● Problem to work on: Go through the following data and transcribe exactly the stretch of lines from the one holding "line check. -/" to the one holding "let d := Sys2Proof.Machine.rim bs 0", both included.

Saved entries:
==============================

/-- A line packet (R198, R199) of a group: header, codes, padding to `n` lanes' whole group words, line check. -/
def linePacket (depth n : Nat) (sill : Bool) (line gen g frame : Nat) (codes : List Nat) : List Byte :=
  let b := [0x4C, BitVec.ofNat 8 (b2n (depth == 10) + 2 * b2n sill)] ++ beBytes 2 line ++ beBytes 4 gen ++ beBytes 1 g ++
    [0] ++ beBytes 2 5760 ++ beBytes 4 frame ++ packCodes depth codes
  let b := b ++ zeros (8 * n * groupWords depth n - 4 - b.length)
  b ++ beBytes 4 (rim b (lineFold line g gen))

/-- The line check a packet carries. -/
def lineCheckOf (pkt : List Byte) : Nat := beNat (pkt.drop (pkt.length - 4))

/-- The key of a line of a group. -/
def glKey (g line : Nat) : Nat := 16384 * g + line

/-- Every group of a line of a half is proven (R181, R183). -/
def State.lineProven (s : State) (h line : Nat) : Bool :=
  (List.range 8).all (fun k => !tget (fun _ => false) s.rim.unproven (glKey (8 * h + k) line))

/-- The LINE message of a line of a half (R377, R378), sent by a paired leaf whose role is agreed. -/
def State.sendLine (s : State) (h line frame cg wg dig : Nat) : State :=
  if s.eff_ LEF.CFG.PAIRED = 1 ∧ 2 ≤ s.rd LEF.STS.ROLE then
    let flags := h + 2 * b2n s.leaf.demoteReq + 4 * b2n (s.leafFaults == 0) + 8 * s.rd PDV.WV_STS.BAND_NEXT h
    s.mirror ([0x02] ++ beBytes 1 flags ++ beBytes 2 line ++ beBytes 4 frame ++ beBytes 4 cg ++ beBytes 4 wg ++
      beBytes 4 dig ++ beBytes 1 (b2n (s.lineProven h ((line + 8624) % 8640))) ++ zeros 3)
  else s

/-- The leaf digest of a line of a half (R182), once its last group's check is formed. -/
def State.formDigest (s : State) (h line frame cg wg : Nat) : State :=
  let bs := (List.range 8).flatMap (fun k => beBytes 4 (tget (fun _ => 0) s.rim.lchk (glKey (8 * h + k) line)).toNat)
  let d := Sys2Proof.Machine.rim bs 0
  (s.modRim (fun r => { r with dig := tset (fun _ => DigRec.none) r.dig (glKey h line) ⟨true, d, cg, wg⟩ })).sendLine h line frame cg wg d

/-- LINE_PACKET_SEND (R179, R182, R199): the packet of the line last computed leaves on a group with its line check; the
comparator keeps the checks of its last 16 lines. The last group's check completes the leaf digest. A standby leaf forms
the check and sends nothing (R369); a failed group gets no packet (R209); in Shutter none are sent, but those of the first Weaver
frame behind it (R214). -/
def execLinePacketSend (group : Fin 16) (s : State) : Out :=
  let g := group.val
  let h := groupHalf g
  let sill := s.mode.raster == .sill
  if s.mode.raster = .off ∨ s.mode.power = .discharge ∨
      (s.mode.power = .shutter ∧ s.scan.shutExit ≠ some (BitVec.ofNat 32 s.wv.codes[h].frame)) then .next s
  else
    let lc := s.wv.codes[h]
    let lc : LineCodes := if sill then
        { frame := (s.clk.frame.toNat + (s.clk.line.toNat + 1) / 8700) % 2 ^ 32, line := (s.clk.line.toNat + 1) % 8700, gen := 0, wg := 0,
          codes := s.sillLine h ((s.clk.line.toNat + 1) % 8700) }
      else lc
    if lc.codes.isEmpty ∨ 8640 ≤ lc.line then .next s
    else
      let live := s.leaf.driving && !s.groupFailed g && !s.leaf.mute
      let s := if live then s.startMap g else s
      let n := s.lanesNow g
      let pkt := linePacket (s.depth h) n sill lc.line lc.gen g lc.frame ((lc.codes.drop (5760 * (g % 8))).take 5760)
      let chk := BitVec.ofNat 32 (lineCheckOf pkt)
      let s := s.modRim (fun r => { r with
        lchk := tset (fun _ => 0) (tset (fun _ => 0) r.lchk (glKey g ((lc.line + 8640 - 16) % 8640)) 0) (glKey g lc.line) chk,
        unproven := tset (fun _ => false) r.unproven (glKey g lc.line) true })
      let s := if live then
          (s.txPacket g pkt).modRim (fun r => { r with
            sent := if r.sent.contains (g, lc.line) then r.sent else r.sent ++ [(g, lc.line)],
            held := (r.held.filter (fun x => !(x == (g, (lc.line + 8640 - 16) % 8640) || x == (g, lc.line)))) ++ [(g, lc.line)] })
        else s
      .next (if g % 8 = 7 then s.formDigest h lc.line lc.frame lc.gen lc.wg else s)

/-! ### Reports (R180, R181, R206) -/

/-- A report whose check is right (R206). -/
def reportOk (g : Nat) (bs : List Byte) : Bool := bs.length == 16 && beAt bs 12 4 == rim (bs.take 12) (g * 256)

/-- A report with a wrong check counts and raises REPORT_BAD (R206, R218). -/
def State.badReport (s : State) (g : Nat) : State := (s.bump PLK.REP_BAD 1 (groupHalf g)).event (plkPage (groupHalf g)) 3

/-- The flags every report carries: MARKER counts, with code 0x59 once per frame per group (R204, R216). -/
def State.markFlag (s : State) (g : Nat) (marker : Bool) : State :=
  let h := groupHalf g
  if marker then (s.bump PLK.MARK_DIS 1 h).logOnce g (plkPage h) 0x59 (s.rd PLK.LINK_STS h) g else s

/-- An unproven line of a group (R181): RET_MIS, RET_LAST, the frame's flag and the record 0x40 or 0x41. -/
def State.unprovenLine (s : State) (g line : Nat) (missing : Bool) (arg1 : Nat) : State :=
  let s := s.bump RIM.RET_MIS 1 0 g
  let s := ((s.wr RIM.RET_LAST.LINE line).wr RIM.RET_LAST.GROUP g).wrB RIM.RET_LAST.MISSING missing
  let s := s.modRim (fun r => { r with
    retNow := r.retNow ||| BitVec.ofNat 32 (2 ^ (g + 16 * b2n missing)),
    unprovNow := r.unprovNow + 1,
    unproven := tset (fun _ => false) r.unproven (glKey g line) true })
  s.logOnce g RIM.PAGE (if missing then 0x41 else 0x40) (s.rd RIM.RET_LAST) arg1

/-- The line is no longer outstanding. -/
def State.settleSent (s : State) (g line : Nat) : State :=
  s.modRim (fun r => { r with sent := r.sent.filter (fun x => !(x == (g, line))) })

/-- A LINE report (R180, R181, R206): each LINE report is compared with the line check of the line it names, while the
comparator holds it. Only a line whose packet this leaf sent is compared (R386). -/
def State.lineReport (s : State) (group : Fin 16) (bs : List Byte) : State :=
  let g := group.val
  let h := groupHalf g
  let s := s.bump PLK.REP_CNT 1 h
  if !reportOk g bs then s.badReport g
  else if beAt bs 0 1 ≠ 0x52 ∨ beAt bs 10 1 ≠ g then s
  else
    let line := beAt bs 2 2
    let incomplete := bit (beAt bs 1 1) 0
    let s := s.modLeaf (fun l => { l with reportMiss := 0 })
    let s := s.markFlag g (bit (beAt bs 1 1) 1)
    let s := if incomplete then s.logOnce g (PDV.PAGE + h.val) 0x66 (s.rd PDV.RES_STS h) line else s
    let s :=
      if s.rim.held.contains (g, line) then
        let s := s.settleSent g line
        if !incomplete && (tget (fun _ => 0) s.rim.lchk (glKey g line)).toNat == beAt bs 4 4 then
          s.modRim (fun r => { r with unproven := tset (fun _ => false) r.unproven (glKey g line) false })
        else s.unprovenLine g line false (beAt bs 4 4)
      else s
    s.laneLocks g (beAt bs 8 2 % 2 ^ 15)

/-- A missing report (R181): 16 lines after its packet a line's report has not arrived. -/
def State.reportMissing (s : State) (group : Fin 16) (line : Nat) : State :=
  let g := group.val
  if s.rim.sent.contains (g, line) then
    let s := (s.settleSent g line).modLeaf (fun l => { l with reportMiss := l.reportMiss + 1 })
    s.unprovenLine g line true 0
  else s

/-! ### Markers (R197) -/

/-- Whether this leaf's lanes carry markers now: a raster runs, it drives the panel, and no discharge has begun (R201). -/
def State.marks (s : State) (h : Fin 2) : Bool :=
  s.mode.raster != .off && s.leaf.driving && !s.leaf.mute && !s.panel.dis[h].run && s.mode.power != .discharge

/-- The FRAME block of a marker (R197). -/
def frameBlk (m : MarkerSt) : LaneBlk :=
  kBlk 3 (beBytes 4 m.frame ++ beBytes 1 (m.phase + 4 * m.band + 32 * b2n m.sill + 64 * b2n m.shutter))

==============================

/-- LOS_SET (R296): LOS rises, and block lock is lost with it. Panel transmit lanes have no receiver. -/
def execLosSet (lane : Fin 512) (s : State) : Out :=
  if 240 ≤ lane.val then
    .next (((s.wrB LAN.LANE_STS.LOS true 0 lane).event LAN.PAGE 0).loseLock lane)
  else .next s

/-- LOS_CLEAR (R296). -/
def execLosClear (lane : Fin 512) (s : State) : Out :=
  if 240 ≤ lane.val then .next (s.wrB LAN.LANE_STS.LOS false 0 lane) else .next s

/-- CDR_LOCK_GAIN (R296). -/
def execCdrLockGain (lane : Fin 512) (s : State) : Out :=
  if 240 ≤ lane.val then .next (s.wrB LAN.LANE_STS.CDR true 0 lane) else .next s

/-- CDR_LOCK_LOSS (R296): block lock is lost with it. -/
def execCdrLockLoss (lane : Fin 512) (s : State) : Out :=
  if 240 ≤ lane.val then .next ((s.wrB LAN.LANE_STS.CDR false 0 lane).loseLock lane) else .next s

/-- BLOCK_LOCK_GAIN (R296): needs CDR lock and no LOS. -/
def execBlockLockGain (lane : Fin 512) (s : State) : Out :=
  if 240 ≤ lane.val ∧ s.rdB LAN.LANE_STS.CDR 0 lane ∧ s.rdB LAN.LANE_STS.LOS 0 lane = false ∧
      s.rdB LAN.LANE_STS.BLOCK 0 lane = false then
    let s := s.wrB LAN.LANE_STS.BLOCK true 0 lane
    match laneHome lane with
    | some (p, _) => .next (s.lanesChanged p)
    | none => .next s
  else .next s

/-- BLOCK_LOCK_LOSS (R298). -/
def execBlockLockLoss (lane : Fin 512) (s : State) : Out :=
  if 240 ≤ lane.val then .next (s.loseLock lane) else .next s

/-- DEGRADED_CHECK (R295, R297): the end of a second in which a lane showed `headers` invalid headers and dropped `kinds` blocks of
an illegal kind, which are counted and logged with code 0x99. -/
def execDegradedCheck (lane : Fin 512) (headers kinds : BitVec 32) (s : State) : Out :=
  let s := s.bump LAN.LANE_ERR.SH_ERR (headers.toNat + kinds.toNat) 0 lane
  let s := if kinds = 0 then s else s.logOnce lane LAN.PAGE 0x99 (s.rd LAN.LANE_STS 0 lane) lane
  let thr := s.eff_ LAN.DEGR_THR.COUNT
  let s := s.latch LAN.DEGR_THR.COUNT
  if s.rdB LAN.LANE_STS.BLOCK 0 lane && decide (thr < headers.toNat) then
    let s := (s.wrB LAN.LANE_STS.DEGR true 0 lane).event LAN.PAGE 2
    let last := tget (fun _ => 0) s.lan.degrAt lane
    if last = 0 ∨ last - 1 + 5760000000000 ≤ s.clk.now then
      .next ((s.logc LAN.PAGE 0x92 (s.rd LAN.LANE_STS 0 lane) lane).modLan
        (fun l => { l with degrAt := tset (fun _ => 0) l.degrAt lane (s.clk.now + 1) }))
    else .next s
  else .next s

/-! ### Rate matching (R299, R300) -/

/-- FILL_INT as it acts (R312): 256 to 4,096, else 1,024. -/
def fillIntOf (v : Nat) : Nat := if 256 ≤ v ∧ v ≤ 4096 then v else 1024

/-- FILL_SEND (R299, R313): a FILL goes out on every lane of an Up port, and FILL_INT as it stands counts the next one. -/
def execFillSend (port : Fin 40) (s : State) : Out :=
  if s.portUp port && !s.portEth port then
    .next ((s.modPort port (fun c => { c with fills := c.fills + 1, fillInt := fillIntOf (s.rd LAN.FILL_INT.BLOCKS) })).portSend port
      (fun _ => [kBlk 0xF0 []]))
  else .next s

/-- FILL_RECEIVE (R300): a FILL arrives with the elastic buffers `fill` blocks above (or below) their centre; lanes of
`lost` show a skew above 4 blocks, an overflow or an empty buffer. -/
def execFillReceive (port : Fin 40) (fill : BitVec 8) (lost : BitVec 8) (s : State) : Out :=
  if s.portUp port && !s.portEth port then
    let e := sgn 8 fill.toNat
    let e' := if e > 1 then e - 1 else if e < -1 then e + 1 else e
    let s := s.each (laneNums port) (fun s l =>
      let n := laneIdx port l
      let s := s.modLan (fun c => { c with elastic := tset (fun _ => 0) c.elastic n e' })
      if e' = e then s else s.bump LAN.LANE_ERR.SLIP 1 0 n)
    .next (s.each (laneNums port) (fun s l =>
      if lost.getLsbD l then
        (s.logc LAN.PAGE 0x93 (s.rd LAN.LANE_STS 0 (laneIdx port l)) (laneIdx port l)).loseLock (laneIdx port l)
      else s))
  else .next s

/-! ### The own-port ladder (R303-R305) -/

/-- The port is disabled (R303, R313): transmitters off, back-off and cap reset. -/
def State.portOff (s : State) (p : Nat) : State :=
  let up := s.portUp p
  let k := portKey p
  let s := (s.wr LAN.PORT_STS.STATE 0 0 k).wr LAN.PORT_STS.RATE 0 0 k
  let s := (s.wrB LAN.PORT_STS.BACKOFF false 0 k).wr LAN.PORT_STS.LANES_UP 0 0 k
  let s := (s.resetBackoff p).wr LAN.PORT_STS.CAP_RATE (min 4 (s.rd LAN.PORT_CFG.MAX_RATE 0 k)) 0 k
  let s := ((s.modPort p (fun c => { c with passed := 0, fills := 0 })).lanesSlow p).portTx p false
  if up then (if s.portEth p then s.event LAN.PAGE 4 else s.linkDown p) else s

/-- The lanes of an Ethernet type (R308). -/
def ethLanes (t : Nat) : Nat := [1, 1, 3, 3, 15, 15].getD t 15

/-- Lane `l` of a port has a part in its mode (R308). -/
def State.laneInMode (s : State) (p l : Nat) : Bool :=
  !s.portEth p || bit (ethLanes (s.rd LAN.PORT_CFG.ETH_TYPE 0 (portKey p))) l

==============================

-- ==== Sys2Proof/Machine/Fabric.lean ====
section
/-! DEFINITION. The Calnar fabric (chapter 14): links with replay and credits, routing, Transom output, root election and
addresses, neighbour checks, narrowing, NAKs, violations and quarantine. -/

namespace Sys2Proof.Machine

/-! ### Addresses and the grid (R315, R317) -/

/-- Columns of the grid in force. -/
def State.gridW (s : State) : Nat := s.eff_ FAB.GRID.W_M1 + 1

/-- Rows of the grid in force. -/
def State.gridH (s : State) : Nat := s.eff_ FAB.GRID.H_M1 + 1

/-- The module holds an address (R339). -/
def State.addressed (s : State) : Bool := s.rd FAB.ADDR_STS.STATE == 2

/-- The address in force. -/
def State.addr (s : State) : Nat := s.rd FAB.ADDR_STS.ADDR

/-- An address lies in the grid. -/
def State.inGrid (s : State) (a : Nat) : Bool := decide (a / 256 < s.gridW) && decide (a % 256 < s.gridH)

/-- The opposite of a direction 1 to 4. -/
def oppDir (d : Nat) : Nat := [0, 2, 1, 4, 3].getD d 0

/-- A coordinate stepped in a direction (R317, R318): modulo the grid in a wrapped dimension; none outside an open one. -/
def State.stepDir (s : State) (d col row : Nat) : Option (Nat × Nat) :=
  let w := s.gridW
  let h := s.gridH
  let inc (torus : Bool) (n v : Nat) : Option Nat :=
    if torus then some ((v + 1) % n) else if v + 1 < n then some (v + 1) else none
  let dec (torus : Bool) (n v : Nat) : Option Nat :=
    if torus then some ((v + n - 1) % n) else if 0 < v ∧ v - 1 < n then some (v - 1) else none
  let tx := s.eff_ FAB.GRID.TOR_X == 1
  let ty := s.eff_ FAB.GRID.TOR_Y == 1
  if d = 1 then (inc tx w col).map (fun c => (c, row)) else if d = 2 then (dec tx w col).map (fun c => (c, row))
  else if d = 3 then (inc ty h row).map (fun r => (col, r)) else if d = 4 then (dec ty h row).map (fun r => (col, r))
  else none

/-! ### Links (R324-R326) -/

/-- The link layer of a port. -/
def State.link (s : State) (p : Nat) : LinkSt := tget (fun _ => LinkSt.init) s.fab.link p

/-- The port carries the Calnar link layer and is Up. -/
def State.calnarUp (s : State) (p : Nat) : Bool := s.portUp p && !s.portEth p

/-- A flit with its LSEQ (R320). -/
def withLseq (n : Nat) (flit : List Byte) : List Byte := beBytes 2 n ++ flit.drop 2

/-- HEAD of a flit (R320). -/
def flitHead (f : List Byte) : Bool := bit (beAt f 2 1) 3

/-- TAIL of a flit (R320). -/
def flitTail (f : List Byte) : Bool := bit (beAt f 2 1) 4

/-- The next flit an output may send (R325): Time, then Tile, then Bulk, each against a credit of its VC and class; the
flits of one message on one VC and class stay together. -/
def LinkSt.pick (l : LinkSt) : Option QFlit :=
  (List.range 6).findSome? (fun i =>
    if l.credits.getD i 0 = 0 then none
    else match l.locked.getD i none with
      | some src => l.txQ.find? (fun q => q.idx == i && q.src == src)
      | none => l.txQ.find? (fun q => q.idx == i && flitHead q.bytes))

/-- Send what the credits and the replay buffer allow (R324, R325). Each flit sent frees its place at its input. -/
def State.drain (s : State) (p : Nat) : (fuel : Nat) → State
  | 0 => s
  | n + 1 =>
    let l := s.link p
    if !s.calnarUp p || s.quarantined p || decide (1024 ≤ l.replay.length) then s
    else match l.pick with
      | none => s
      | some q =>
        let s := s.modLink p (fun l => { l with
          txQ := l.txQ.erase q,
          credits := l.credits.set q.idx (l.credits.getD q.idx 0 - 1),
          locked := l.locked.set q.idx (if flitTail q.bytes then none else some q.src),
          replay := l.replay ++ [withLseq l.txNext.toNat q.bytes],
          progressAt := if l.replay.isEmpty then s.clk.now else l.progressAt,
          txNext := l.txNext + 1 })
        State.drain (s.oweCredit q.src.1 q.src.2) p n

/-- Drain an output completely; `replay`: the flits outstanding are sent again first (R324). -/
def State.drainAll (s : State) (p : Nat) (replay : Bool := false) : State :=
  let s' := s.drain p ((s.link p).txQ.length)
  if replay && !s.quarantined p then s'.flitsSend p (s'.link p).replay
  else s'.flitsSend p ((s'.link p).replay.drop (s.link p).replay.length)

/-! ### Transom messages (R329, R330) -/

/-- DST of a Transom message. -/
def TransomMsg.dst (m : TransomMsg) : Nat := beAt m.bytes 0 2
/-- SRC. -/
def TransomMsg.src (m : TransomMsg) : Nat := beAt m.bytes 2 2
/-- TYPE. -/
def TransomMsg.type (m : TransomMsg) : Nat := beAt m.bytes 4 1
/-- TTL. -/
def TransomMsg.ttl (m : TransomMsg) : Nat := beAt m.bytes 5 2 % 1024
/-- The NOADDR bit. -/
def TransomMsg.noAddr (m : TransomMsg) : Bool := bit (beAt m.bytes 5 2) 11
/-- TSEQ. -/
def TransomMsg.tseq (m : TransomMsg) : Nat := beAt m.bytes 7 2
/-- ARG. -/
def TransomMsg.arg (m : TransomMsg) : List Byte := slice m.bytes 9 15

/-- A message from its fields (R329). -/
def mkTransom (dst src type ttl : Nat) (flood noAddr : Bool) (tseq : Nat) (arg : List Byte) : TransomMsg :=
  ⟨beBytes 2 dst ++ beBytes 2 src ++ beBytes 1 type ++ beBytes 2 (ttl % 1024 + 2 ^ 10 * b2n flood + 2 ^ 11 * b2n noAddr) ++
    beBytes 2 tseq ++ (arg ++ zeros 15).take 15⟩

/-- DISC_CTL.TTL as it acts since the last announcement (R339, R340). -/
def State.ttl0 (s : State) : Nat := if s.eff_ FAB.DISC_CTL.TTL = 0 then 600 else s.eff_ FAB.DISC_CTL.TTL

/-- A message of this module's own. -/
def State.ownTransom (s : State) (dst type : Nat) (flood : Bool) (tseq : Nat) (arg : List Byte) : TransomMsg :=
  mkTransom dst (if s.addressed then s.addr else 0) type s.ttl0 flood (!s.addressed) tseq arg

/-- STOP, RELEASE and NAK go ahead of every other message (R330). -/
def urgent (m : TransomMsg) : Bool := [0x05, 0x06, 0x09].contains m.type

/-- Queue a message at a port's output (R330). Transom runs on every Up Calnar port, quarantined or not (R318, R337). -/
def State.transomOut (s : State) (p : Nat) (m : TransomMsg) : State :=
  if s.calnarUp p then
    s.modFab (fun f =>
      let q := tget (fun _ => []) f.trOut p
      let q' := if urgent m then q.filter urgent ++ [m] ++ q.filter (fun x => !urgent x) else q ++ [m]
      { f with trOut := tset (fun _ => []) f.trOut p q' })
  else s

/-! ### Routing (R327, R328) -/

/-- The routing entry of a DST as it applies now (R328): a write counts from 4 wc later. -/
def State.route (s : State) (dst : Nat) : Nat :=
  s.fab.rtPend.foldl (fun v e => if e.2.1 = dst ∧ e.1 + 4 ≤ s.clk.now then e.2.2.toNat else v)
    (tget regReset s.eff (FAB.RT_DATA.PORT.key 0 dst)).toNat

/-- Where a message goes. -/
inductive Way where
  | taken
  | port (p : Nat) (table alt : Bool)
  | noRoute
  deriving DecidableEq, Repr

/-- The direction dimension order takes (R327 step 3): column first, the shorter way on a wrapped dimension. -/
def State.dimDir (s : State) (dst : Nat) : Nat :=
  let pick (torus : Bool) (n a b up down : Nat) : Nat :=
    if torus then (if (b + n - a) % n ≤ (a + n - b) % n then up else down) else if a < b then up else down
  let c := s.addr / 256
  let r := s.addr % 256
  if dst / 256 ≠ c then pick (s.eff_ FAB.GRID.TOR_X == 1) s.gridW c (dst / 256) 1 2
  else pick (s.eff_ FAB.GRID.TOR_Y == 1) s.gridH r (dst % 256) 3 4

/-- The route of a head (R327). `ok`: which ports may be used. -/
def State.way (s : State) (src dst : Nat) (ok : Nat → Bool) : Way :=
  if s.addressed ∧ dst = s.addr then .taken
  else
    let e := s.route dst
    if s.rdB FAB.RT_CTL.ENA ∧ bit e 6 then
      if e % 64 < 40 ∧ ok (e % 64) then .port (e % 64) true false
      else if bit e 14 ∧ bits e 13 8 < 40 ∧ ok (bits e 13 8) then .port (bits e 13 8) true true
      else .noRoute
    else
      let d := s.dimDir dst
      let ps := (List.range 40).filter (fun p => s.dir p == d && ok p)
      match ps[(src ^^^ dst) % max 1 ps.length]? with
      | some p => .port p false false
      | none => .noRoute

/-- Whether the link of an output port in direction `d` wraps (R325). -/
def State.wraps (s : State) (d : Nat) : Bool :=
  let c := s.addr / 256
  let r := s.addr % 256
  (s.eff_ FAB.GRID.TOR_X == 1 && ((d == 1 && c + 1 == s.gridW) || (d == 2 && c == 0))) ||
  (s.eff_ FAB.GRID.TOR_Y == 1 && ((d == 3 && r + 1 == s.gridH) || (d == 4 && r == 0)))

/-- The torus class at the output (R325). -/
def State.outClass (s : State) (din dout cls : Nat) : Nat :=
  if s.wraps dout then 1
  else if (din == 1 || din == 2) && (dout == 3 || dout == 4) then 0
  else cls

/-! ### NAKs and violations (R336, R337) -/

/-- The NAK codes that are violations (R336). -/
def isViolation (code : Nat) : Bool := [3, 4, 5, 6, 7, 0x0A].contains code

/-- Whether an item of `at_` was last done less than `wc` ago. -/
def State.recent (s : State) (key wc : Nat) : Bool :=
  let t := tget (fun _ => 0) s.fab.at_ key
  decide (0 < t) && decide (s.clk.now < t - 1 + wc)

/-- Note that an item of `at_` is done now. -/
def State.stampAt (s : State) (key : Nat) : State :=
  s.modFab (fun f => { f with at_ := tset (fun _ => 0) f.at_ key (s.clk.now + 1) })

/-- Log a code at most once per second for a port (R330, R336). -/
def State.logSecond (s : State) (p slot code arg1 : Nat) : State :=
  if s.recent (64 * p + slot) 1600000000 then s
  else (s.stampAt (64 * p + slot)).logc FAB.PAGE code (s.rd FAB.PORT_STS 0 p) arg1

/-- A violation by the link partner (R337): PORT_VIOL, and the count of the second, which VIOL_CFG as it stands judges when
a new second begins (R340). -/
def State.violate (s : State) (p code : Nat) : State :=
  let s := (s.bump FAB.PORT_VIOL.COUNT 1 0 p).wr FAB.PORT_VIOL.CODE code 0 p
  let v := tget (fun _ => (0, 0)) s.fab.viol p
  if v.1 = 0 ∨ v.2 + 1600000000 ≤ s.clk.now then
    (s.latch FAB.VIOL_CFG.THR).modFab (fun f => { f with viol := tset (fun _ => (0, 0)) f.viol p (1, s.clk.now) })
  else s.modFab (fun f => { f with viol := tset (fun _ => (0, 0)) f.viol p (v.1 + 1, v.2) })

==============================

● Task answer:
/-- A line packet (R198, R199) of a group: header, codes, padding to `n` lanes' whole group words, line check. -/
def linePacket (depth n : Nat) (sill : Bool) (line gen g frame : Nat) (codes : List Nat) : List Byte :=
  let b := [0x4C, BitVec.ofNat 8 (b2n (depth == 10) + 2 * b2n sill)] ++ beBytes 2 line ++ beBytes 4 gen ++ beBytes 1 g ++
    [0] ++ beBytes 2 5760 ++ beBytes 4 frame ++ packCodes depth codes
  let b := b ++ zeros (8 * n * groupWords depth n - 4 - b.length)
  b ++ beBytes 4 (rim b (lineFold line g gen))

/-- The line check a packet carries. -/
def lineCheckOf (pkt : List Byte) : Nat := beNat (pkt.drop (pkt.length - 4))

/-- The key of a line of a group. -/
def glKey (g line : Nat) : Nat := 16384 * g + line

/-- Every group of a line of a half is proven (R181, R183). -/
def State.lineProven (s : State) (h line : Nat) : Bool :=
  (List.range 8).all (fun k => !tget (fun _ => false) s.rim.unproven (glKey (8 * h + k) line))

/-- The LINE message of a line of a half (R377, R378), sent by a paired leaf whose role is agreed. -/
def State.sendLine (s : State) (h line frame cg wg dig : Nat) : State :=
  if s.eff_ LEF.CFG.PAIRED = 1 ∧ 2 ≤ s.rd LEF.STS.ROLE then
    let flags := h + 2 * b2n s.leaf.demoteReq + 4 * b2n (s.leafFaults == 0) + 8 * s.rd PDV.WV_STS.BAND_NEXT h
    s.mirror ([0x02] ++ beBytes 1 flags ++ beBytes 2 line ++ beBytes 4 frame ++ beBytes 4 cg ++ beBytes 4 wg ++
      beBytes 4 dig ++ beBytes 1 (b2n (s.lineProven h ((line + 8624) % 8640))) ++ zeros 3)
  else s

/-- The leaf digest of a line of a half (R182), once its last group's check is formed. -/
def State.formDigest (s : State) (h line frame cg wg : Nat) : State :=
  let bs := (List.range 8).flatMap (fun k => beBytes 4 (tget (fun _ => 0) s.rim.lchk (glKey (8 * h + k) line)).toNat)
  let d := Sys2Proof.Machine.rim bs 0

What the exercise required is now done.